# HW datato: ultime release software per forza?

## Matte88

Vorrei dei consigli riguardo l'installazione del software su macchine molto datate (HW in commercio tra il 1999 ed il 2002):

a) debbo per forza installare esclusivamente le ultime versioni del software?

b) oppure posso tenermi software "vecchio"?

ba) in caso affermativo, c'è qualche pacchetto che necessita essere installato comunque alla sua ultima versione (es: FF per via della sicurezza online)?

c) se mi dovesse capitare un PC con una vecchia ATI (in questo caso i PowerMac) è meglio installare i drivers proprietari "dell'epoca" e di conseguenza utilizzare una release compatibile (=vecchia) del kernel, oppure installare l'ultima versione stabile ed utilizzare i drivers open?

ca) tralasciando il discorso drivers video, posso utilizzare la più vecchia release del kernel stabile presente in Portage o mi conviene comunque l'ultima versione?

d) c'è qualche motivo in particolare percui non debba utilizare pacchetti precompilati (meno compilo, meno tempo i computer saranno fermi")?

de) è possibile un calo di prestazioni notevole se installo un software da binario anzichè da sorgente?

----------

## k01

 *Quote:*   

> debbo per forza installare esclusivamente le ultime versioni del software?

 

non sei obbligato a far nulla, ma tieni conto che da portage vengono rimossi i software più vecchi, quindi dovrai installarli manualmente

 *Quote:*   

> se mi dovesse capitare un PC con una vecchia ATI (in questo caso i PowerMac) è meglio installare i drivers proprietari "dell'epoca" e di conseguenza utilizzare una release compatibile (=vecchia) del kernel, oppure installare l'ultima versione stabile ed utilizzare i drivers open? 

 

con delle ati e così datate non si sa mai, dovresti fare delle prove, io sul mio mac mini g4 uso i driver open e funzionano discretamente bene, anche perchè mi pare non siano disponibili i driver proprietari per l'architettura ppc

 *Quote:*   

> tralasciando il discorso drivers video, posso utilizzare la più vecchia release del kernel stabile presente in Portage o mi conviene comunque l'ultima versione? 

 

se non c'è qualche software particolare che richiede una vecchia versione del kernel, io utilizzerei l'ultimo stabile in portage

 *Quote:*   

> d) c'è qualche motivo in particolare percui non debba utilizare pacchetti precompilati (meno compilo, meno tempo i computer saranno fermi")?
> 
> de) è possibile un calo di prestazioni notevole se installo un software da binario anzichè da sorgente?

 

portage attraverso le use flag ti permette di installare soltanto le caratteristiche che ti interessano di un determinato pacchetto, mentre un binario normalmente si porta dietro tutto il possibile. tieni inoltre conto che se stiamo parlando dell'architettura ppc non ci sono molti precompilati in giro.

volendo puoi provare la compilazione distribuita in rete (http://www.gentoo.org/doc/it/distcc.xml), oppure compilare solo su uno e poi copiare i pacchetti precompilati creati sugli altri

----------

## djinnZ

 *Matte88 wrote:*   

> Vorrei dei consigli riguardo l'installazione del software su macchine molto datate (HW in commercio tra il 1999 ed il 2002):
> 
> a) debbo per forza installare esclusivamente le ultime versioni del software?

 Dipende.

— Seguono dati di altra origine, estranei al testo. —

-- ==== Sys2Proof/Machine/Relay.lean ====
section
/-! DEFINITION. The Constellation as one node sees it: roles, parents and children, hop limits, frames sent (R489 to R492,
R504, R505). -/

namespace Sys2Proof.Machine

/-- CST works: the engine is alive and CST_CTRL.EN is applied (MESH is never switched). -/
def State.cstOn (s : State) : Bool := s.alive && s.appFlag CST_CTRL.EN

/-- This node is the root. -/
def State.cstRoot (s : State) : Bool := s.appFlag CST_CTRL.ROLE

/-- The node takes part: it has an ID (R492). -/
def State.cstValid (s : State) : Bool := s.cstOn && s.flag CST_NODE.VALID

/-- Port p is UP. -/
def State.portUp (s : State) (p : Nat) : Bool := s.get (CST_PORT_STAT.STATE p) == 3

/-- The topology is a ring, and its size n. -/
def State.ring (s : State) : Bool := s.appFlag CST_CTRL.TOPO
def State.ringN (s : State) : Nat := s.app CST_CTRL.RING_N_M1 + 1

/-- In a ring, node i takes its port-0 neighbour as its parent (R491); in a broken ring the chain decides (R505). -/
def State.via0 (s : State) (i : Nat) : Bool :=
  match s.cst.ringBroken with
  | none => decide (i ≤ s.ringN / 2)
  | some j => decide (i ≤ j)

/-- The port that leads to the parent (R490, R491). -/
def State.parentPort (s : State) : Option Nat :=
  if s.cstRoot then none else if ! s.ring then some 0 else if s.via0 (s.get CST_NODE.ID) then some 0 else some 1

/-- The UP ports that lead to children. -/
def State.childPorts (s : State) : List Nat :=
  let i := s.get CST_NODE.ID
  let n := s.ringN
  let ports := if ! s.ring then [1, 2, 3]
    else (if (i + n - 1) % n != 0 && ! s.via0 ((i + n - 1) % n) then [0] else [])
      ++ (if (i + 1) % n != 0 && s.via0 ((i + 1) % n) then [1] else [])
  ports.filter s.portUp

/-- D: the depth the bounds use (R490, R491, R505). -/
def State.cstDepth (s : State) : Nat :=
  if ! s.ring then s.app CST_CTRL.MAXD else match s.cst.ringBroken with | none => s.ringN / 2 | some _ => s.ringN - 1

/-- Hops of node i of a ring from the root. -/
def State.ringHops (s : State) (i : Nat) : Nat := if s.via0 i then i else s.ringN - i

/-- CST takes an apply edge: the root is node 0 at once; a member waits for its ID (R489, R490, R492). -/
def State.cstApply (s : State) (old : State) : State :=
  if s.appWord CST_CTRL.addr == old.appWord CST_CTRL.addr then s
  else
    let root := s.appFlag CST_CTRL.EN && s.cstRoot
    let s := ((s.putB CST_NODE.VALID root).put CST_NODE.ID 0).put CST_NODE.HOPS 0
    { s with cst := { s.cst with members := b2n root, ringBroken := none } }

/-- A frame sent on port p. -/
def State.cstSend (s : State) (m : CstMsg) (p : Nat) : State :=
  { s with cst := { s.cst with sent := vset s.cst.sent (Fin.ofNat _ p) (some m) } }

/-- A frame sent to every child. -/
def State.cstDown (s : State) (m : CstMsg) : State := s.childPorts.foldl (fun (s : State) p => s.cstSend m p) s

/-- A frame sent to the parent. -/
def State.cstUp (s : State) (m : CstMsg) : State := match s.parentPort with | some p => s.cstSend m p | none => s

/-- A remote trigger leaves its sender: in a tree on every UP port, in a ring both ways with the hop limits of R504. -/
def State.floodStart (s : State) (txId : Nat) (instant : Stamp) (node cause : Nat) : State :=
  if ! s.cstValid then s
  else if ! s.ring then
    ([0, 1, 2, 3].filter s.portUp).foldl (fun (s : State) p => s.cstSend (.trigger txId instant node cause 0) p) s
  else
    let n := s.ringN
    let limit (p : Nat) : Nat := if s.cst.ringBroken.isSome then n - 1 else if p = 1 then n / 2 else (n - 1) / 2
    ([0, 1].filter (fun p => s.portUp p && decide (0 < limit p))).foldl (fun (s : State) p =>
      s.cstSend (.trigger txId instant node cause (limit p - 1)) p) s

/-- A remote trigger that came in on port p goes on (R504); `hops` are the hops that remain in a ring. -/
def State.floodOn (s : State) (p : Nat) (txId : Nat) (instant : Stamp) (node cause hops : Nat) : State :=
  if ! s.cstValid then s
  else if ! s.ring then
    ([0, 1, 2, 3].filter (fun q => q != p && s.portUp q)).foldl (fun (s : State) q =>
      s.cstSend (.trigger txId instant node cause 0) q) s
  else if 0 < hops && decide (p < 2) && s.portUp (1 - p) then s.cstSend (.trigger txId instant node cause (hops - 1)) (1 - p)
  else s

end Sys2Proof.Machine
end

Alcuni driver hanno praticamente smesso di funzionare con i nuovi kernel ma se non hai a che fare con schede audio/scsi/adattatori di basso livello e più che antichi non vedo perché (ad esempio la scheda scsi del mio scanner non funziona più dalla versione 2.4 ma la ho buttata e tanti saluti, in simili casi si fa prima a cercare un rimpiazzo su ebay).

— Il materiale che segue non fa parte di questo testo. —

-- ==== Sys2Proof/Machine/Fft.lean ====
section
/-! DEFINITION. FFT pipes, detectors, traces, spectrogram lines, records, spare takeovers and self-checks. -/

namespace Sys2Proof.Machine

/-! ### Sources and their settings -/

/-- The place of a source index: channels 0 to 3, zoom sources 16 to 31. -/
def fftIdx (src : Nat) : Option (Fin 20) :=
  if h : src < 4 then some ⟨src, by omega⟩
  else if h : 16 ≤ src ∧ src < 32 then some ⟨src - 12, by omega⟩
  else none

/-- The source index of a place. -/
def fftSourceOf (i : Fin 20) : Nat := if i.val < 4 then i.val else i.val + 12

/-- FFT_SRC_CFG of a source. -/
def srcCfgAddr (src : Nat) : Nat := if src < 16 then FFT_SRC_CFG.addr src else FFT_ZSRC_CFG.addr (src - 16)
def srcLenFld (src : Nat) : Fld := ⟨srcCfgAddr src, 4, 4⟩
def srcHopFld (src : Nat) : Fld := ⟨srcCfgAddr src, 8, 2⟩
def srcWinFld (src : Nat) : Fld := ⟨srcCfgAddr src, 12, 3⟩
def srcBetaFld (src : Nat) : Fld := ⟨srcCfgAddr src, 16, 3⟩
def srcGateFld (src : Nat) : Fld := ⟨srcCfgAddr src, 20, 1⟩

/-- N and hop of a source in a view. -/
def srcN (r : View') (src : Nat) : Nat := fftLen (r (srcLenFld src))
def srcHop (r : View') (src : Nat) : Nat := srcN r src / 2 ^ r (srcHopFld src)

/-- Source `src` exists in a set-up: an enabled FFT source of a channel, or a DDC routed to the zoom pipe (R163). -/
def srcOnV (r : View') (src : Nat) : Bool :=
  if src < 4 then
    r (FFT_SRC_CFG.EN src) == 1 && (r FCV_MAP.CH_EN).testBit src && decide (src < modeChannels (r LNK_CTRL.MODE))
  else if 16 ≤ src ∧ src < 32 then r (DDC_CFG.EN (src - 16)) == 1 && (r (DDC_CFG.DEST (src - 16))).testBit 0
  else false

/-- Working pipes that channel source s needs (R166). -/
def pipesNeededV (r : View') (s : Nat) : Nat := ceilDiv (chanRateV r * srcN r s) (max (srcHop r s) 1 * 8 * fclkHz)

/-- The settings for a spectrum whose first sample arrived at `begun` (R30). -/
def State.fftView (s : State) (begun : Stamp) : View' := fun f =>
  if begun.toNat < s.fft.applyEdge.toNat then bitsOf (SMap.get appliedDefault s.fft.oldApplied f.addr) f.lo f.n else s.app f

/-- The state of source place i. -/
def State.fftSrc (s : State) (i : Fin 20) : FftSrc := vget s.fft.src i
def State.setFftSrc (s : State) (i : Fin 20) (x : FftSrc) : State := { s with fft := { s.fft with src := vset s.fft.src i x } }
def State.modFftSrc (s : State) (i : Fin 20) (f : FftSrc → FftSrc) : State := s.setFftSrc i (f (s.fftSrc i))

/-! ### Pipes -/

abbrev pOFF : Nat := 0
abbrev pIDLE : Nat := 1
abbrev pACTIVE : Nat := 2
abbrev pSHADOW : Nat := 3
abbrev pTEST : Nat := 4
abbrev pSTANDIN : Nat := 5
abbrev pFAILED : Nat := 6
abbrev pRECOVERING : Nat := 7

/-- The location code of pipe p: the working pipes, the spare and the zoom pipe (R37). -/
def pipeLoc (p : Nat) : Nat := if p = 8 then tileLoc 1 3 0 else if p = 9 then tileLoc 2 3 0 else tileLoc (p / 2) (1 + p % 2) 0

/-- The state of pipe p. -/
def State.pipe (s : State) (p : Nat) : Nat := s.get (FFT_PIPE_STAT.STATE p)
def State.setPipe (s : State) (p st : Nat) : State := s.put (FFT_PIPE_STAT.STATE p) st

/-- A pipe works: its domain is on and it is neither off, FAILED nor RECOVERING (R166). -/
def State.pipeGood (s : State) (p : Nat) : Bool :=
  s.domOn (pipeDomain p) && s.pipe p != pFAILED && s.pipe p != pRECOVERING && s.pipe p != pOFF

/-- The pipe that computes the frames of pipe p's schedule; none where no pipe does (R196). -/
def State.carrier (s : State) (p : Nat) : Option Nat :=
  match s.fft.carry.find? (fun x => x.1 == p) with
  | some x => if s.pipeGood x.2 then some x.2 else none
  | none => if s.pipeGood p then some p else none

/-- The zoom sources that exist. -/
def State.zoomSources (s : State) : List (Fin 20) := (List.finRange 20).filter (fun (i : Fin 20) => decide (4 ≤ i.val) && (s.fftSrc i).on)

/-- Pipe p has a frame schedule (R194). -/
def State.hasSchedule (s : State) (p : Nat) : Bool :=
  if p = 9 then ! s.zoomSources.isEmpty
  else (List.finRange 20).any (fun (i : Fin 20) => decide (i.val < 4) && (s.fftSrc i).on && (s.fftSrc i).pipes.contains p)

/-- The source places whose frames pipe p's schedule holds. -/
def State.sourcesOfPipe (s : State) (p : Nat) : List (Fin 20) :=
  if p = 9 then s.zoomSources
  else (List.finRange 20).filter (fun (i : Fin 20) => decide (i.val < 4) && (s.fftSrc i).on && (s.fftSrc i).pipes.contains p)

/-- The spare's registers that follow from its state: AVAIL, and SUSPENDED (R201). -/
def State.spareRefresh (s : State) : State :=
  let s := s.putB FFT_SPARE_STAT.AVAIL (s.domOn dFFT_S && s.pipe 8 != pFAILED && s.pipe 8 != pOFF)
  s.putB FFT_CHECK_STAT.SUSPENDED (! s.domOn dFFT_S || s.get FFT_SPARE_STAT.REASON == 2 || s.get FFT_SPARE_STAT.REASON == 3)

/-- The spare is engaged for pipe p, for a reason. -/
def State.spareUse (s : State) (p reason : Nat) : State :=
  (((s.put FFT_SPARE_STAT.IN_USE 1).put FFT_SPARE_STAT.TARGET p).put FFT_SPARE_STAT.REASON reason).spareRefresh

/-- The spare is free again. DEDUCED (log entry 21). -/
def State.spareFree (s : State) : State :=
  let s : State := { s with fft := { s.fft with carry := s.fft.carry.filter (fun x => x.2 != 8), hand := none } }
  let s := (s.put FFT_SPARE_STAT.IN_USE 0).put FFT_SPARE_STAT.TARGET 0xF
  let s := ((s.put FFT_SPARE_STAT.REASON 0).put (FFT_PIPE_STAT.STANDIN 8) 0xF).put (FFT_PIPE_STAT.SRC 8) 0xF
  let s := if s.pipe 8 == pSTANDIN || s.pipe 8 == pSHADOW then s.setPipe 8 pIDLE else s
  s.spareRefresh

/-- The spare carries the work of pipe p. DEDUCED (log entry 21). -/
def State.spareCarry (s : State) (p : Nat) : State :=
  let s : State := { s with fft := { s.fft with carry := (p, 8) :: s.fft.carry.filter (fun x => x.1 != p && x.2 != 8) } }
  ((s.setPipe 8 pSTANDIN).put (FFT_PIPE_STAT.STANDIN 8) p).put (FFT_PIPE_STAT.SRC 8) (s.get (FFT_PIPE_STAT.SRC p))

/-- Pipe p serves its own schedule again. -/
def State.pipeOwn (s : State) (p : Nat) : State :=
  let s : State := { s with fft := { s.fft with carry := s.fft.carry.filter (fun x => x.1 != p) } }
  if s.pipe p == pFAILED || s.pipe p == pRECOVERING || s.pipe p == pOFF then s
  else s.setPipe p (if s.hasSchedule p then pACTIVE else pIDLE)

/-- The PIPE condition follows the pipes (R569). -/
def State.pipeCondition (s : State) : State :=
  if (List.range 10).any (fun p => s.pipe p == pFAILED || s.pipe p == pRECOVERING) then s
  else if (s.get FLT_ACTIVE.ACTIVE).testBit 1 then s.clearActive 1 else s

/-- The SPARE condition clears when it was set (R569). -/
def State.spareCondOff (s : State) : State := if (s.get FLT_ACTIVE.ACTIVE).testBit 0 then s.clearActive 0 else s

/-! ### Records and lines (R181 to R184, R188) -/

/-- The 32-byte header of R182. -/
def recHeader (type src tq : Nat) (x : FftGroup) (seq skip bred : Nat) (gap : Bool) (det first nbm1 : Nat) : List Byte :=
  leBytes 2 0xA5C3 ++ [BitVec.ofNat 8 (type * 16 + det), BitVec.ofNat 8 src] ++ leBytes 4 seq ++ stampBytes x.stamp
    ++ [BitVec.ofNat 8 (b2n x.ovr + b2n x.thr * 2 + b2n x.dsat * 4 + b2n gap * 8 + b2n (skip != 0) * 16 + b2n x.chk * 32 + tq * 64)]
    ++ [BitVec.ofNat 8 x.exp] ++ leBytes 3 x.count ++ [BitVec.ofNat 8 x.win] ++ leBytes 2 first ++ leBytes 2 nbm1
    ++ [BitVec.ofNat 8 x.pipe, BitVec.ofNat 8 bred] ++ leBytes 2 (min skip 65535)

/-- The 32 bytes of a gap record (R183). -/
def gapRecord (src tq cause seq : Nat) (before after : Stamp) : List Byte :=
  leBytes 2 0xA5C3 ++ [0x10, BitVec.ofNat 8 src] ++ leBytes 4 seq ++ stampBytes after ++ [BitVec.ofNat 8 (tq * 64), BitVec.ofNat 8 cause]
    ++ stampBytes before ++ leBytes 2 0

/-- Bytes padded with zeros to a multiple of n. -/
def padTo (n : Nat) (l : List Byte) : List Byte := l ++ List.replicate ((n - l.length % n) % n) 0

/-- A signed 24-bit mantissa times the amplitude gain `a` (units of 2^-64), rounded; where it is not exact the manual does
not say how, and the free value k decides between the two neighbours. -/
def scaleMant (a : Nat) (k : Nat) (x : Int) : Int :=
  let v := x * a
  if v % (2 ^ 64 : Nat) = 0 then v / (2 ^ 64 : Nat) else v / (2 ^ 64 : Nat) + ((Config.freeValue k).toNat % 2 : Nat)

/-- The data bytes of a record in a DET format, from a combined group; `ctr` is the first free value it may use. -/
def recData (det ctr : Nat) (gains : List Int) (x : FftGroup) : List Byte :=
  match det with
  | 0 => x.l.flatMap (fun v => leBytes 2 (ofSigned 16 v))
  | 1 => x.p.flatMap (fun v => leBytes 4 (single false v 160).toNat)
  | 2 => (x.m.zip gains).zipIdx.flatMap (fun y =>
      let a := gainFix y.1.2 5120
      leBytes 4 (ofSigned 32 (satInt 24 (scaleMant a (ctr + 2 * y.2) y.1.1.1)))
        ++ leBytes 4 (ofSigned 32 (satInt 24 (scaleMant a (ctr + 2 * y.2 + 1) y.1.1.2))))
  | _ => (x.m.zip gains).flatMap (fun y =>
      let a := gainFix y.2 5120
      leBytes 4 (singleInt (y.1.1 * a) (86 + x.exp)).toNat ++ leBytes 4 (singleInt (y.1.2 * a) (86 + x.exp)).toNat)

/-- The gains of R177 for the bins of a source, in 1/256 dB. -/
def State.flatGain (s : State) (t n b : Nat) : Int :=
  let e (i : Nat) : Int := toSigned 16 (s.sramLE (0x06A24000 + t * 0x2000 + i * 2) 2)
  let i := b * 4096 / n
  let f : Int := (b * 4096 % n : Nat)
  let d := (e (min (i + 1) 4095)) - e i
  (2 * (e i * n + f * d) + n) / (2 * n : Nat)

/-- The flatness table of a source in a view, if one applies (R177); the stepped-span sequencer overrides a channel's
(R478). -/
def State.flatTable (s : State) (v : View') (src : Nat) : Option Nat :=
  if src < 4 then
    match s.srv.flat with
    | some (c, en, t) => if c == src then (if en then some t else none)
        else if v (FCV_CHAN.FLAT_EN src) == 1 then some (v (FCV_CHAN.FLAT_SEL src)) else none
    | none => if v (FCV_CHAN.FLAT_EN src) == 1 then some (v (FCV_CHAN.FLAT_SEL src)) else none
  else if v (FFT_ZSRC_CFG.FLAT_EN (src - 16)) == 1 then some (v (FFT_ZSRC_CFG.FLAT_SEL (src - 16))) else none

/-- The bytes held in a source's output queue. -/
def FftSrc.outBytes (x : FftSrc) : Nat := (x.out.map List.length).sum

/-- A record enters the output queue, or is dropped whole (R184): `n` spectra are in it. -/
def State.outRecord (s : State) (i : Fin 20) (n : Nat) (r : List Byte) (clears : Bool) : State :=
  let x := s.fftSrc i
  let src := fftSourceOf i
  if x.outBytes + r.length ≤ 65536 then
    s.setFftSrc i { x with out := x.out ++ [r], skip := if clears then 0 else x.skip, gapFlag := if clears then false else x.gapFlag }
  else
    ((s.setFftSrc i { x with skip := x.skip + n }).put (FFT_SRC_STAT.OUT_DROP src) 1).bump (FFT_SRC_CNT.DROP_COUNT src)

/-- The open record of a source is closed and written (R181). -/
def State.closeRec (s : State) (i : Fin 20) : State :=
  let x := s.fftSrc i
  match x.rec_ with
  | none => s
  | some g =>
    let src := fftSourceOf i
    let s := s.setFftSrc i { x with rec_ := none }
    if bitsOf g.cfg 4 1 == 0 || g.count == 0 then s
    else
      let det := bitsOf g.cfg 0 3
      let first := bitsOf g.range 0 16
      let v := s.app
      let gains : List Int := if det < 2 then [] else
        match s.flatTable v src with
        | some t => (List.range g.m.length).map (fun b => s.flatGain t (max (srcN v src) 1) (first + b))
        | none => List.replicate g.m.length 0
      let x3 := recData det s.freeCtr gains { g with p := g.p.map (fun a => a / (if bitsOf g.cfg 8 2 == 2 then g.count else 1)) }
      let s : State := { s with freeCtr := s.freeCtr + 2 * g.m.length }
      let h := recHeader 0 src s.tq { g with exp := if det = 2 then g.exp else 0 } (g.g * 2 ^ bitsOf g.cfg 16 5) x.skip 0 x.gapFlag
        det first (bitsOf g.range 16 16)
      s.outRecord i g.count (padTo 32 (h ++ x3)) true

/-- One line written into the ring of a source, and WLINE advanced (R188). -/
def State.ringLine (s : State) (i : Fin 20) (size : Nat) (r : List Byte) : State :=
  let src := fftSourceOf i
  let lines := s.app (FFT_SRC_SPGL.LINES_M1 src) + 1
  let w := s.get (FFT_SRC_SPGW.WLINE src) % lines
  let s := s.setSramBytes (0x03800000 + s.app (FFT_SRC_SPG.BASE src) * 0x1000 + w * size) (r ++ List.replicate (size - r.length) 0)
  if w + 1 == lines then (s.put (FFT_SRC_SPGW.WLINE src) 0).bumpWrap (FFT_SRC_SPGW.WRAPS src)
  else s.put (FFT_SRC_SPGW.WLINE src) (w + 1)

/-- Bytes that a line of a SPG and RANGE setting occupies. -/
def lineSize (spg range : Word) : Nat :=
  let w := (bitsOf range 16 16 + 1) / 2 ^ bitsOf spg 4 3
  (32 + 2 * w + 63) / 64 * 64

/-- The open line of a source is closed and written (R188). -/
def State.closeLine (s : State) (i : Fin 20) : State :=
  let x := s.fftSrc i
  match x.line with
  | none => s
  | some g =>
    let src := fftSourceOf i
    let s := s.setFftSrc i { x with line := none, lskip := 0, lgapFlag := false }
    if bitsOf g.cfg 0 1 == 0 || g.count == 0 then s
    else
      let h := recHeader 2 src s.tq { g with exp := 0 } (g.g * 2 ^ bitsOf g.cfg 8 5) x.lskip (bitsOf g.cfg 4 3) x.lgapFlag 0
        (bitsOf g.range 0 16) (bitsOf g.range 16 16)
      s.ringLine i (lineSize g.cfg g.range) (h ++ g.l.flatMap (fun v => leBytes 2 (ofSigned 16 v)))

/-- Two spectra's values combined by RDET or LDET: peak, minimum, (the average works on powers), first. -/
def combineLog (det : Nat) (a b : List Int) : List Int :=
  match det with | 0 => List.zipWith max a b | 1 => List.zipWith min a b | _ => a

/-- Two spectra's powers combined: peak, minimum, sum for the average, first. -/
def combinePow (det : Nat) (a b : List Nat) : List Nat :=
  match det with | 0 => List.zipWith max a b | 1 => List.zipWith min a b | 2 => List.zipWith (· + ·) a b | _ => a

/-- LOG16 of a mean power held in units of 2^-160. -/
def meanLog (sum count : Nat) : Int := log16 sum (count * 2 ^ 160) 0

/-- A list cut into runs of n. -/
def runs {α : Type} (n : Nat) : Nat → List α → List (List α)
  | 0, _ => []
  | k + 1, l => if l.isEmpty then [] else l.take n :: runs n k (l.drop n)

/-- A spectrum as a detector sees it. -/
structure Spec where
  seq : Nat
  pipe : Nat
  frame : FftFrame
  chk : Bool
  exp : Nat
  dsat : Bool
  /-- LOG16 with flatness, powers with flatness in units of 2^-160, mantissas, over all bins -/
  l : List Int
  p : List Nat
  m : List (Int × Int)

/-- A spectrum joins a group, or opens it. -/
def joinGroup (o : Option FftGroup) (cfg range : Word) (win g det : Nat) (x : Spec) (l : List Int) (p : List Nat) (m : List (Int × Int)) :
    FftGroup :=
  match o with
  | some y =>
    { y with count := y.count + 1, pipe := x.pipe, ovr := y.ovr || x.frame.ovr, thr := y.thr || x.frame.thr, dsat := y.dsat || x.dsat
             chk := y.chk || x.chk, exp := x.exp, l := combineLog det y.l l, p := combinePow det y.p p, m := m }
  | none =>
    { cfg := cfg, range := range, win := win, g := g, stamp := x.frame.first, count := 1, pipe := x.pipe, ovr := x.frame.ovr
      thr := x.frame.thr, dsat := x.dsat, chk := x.chk, exp := x.exp, l := l, p := p, m := m }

Le vecchie versioni di linux giravano anche con 8/16 MB di ram ma a questo punto penserei a bsd ma parlando di macchine di una decina d'anni fa non dovresti avere troppi problemi, al massimo orientati verso una installazione embedded.

La ragione principale per cui in talune distribuzioni spilladenari vedi librerie legacy e kernel con più di un lustro sulle spalle è perché c'è molto software contabile che rasenta il retrocomputing.

A esempio il programma che mi hanno sbolognato fa uso del vecchio threading e richiede libc e kernel che solo una certa distribuzione commerciale (con quel che costa) è in grado di fornire (e non va su macchine troppo recenti).

Ma se non hai problemi del genere ti conviene sempre avere software aggiornato.

----------

## Matte88

Dalle vostre risposte mi pare di capire che posso andare tranquillamente di compilazione con le ultime release.

Beh, che dire, vorrei ringraziarvi per l'interessamento e soprattutto per aver motivato le vostre argomentazioni: in questo modo mi riesce più facile valutare la situazione.

 *djinnZ wrote:*   

>  *Matte88 wrote:*   Vorrei dei consigli riguardo l'installazione del software su macchine molto datate (HW in commercio tra il 1999 ed il 2002):
> 
> a) debbo per forza installare esclusivamente le ultime versioni del software? Le vecchie versioni di linux giravano anche con 8/16 MB di ram ma a questo punto penserei a bsd ma parlando di macchine di una decina d'anni fa non dovresti avere troppi problemi, al massimo orientati verso una installazione embedded.

 Cos'è un'installazione embedded? Come devo muovermi per effettuare un'installazione del genere?

----------

## djinnZ

http://www.gentoo.org/proj/it/base/embedded/handbook/index.xml

 le prime tre. Non ti sto consigliando di creare un vero e proprio sistema embedded ma di utilizzare alcune delle opzioni riservate questo tipo di sistemi (use minimal, opzioni del kernel per ridurre la ram riservata, tanto sei su hardware più che testato etc.), fare a meno di quello che non ti serve, non installare xorg ma il buon vecchio kdrive etc.

----------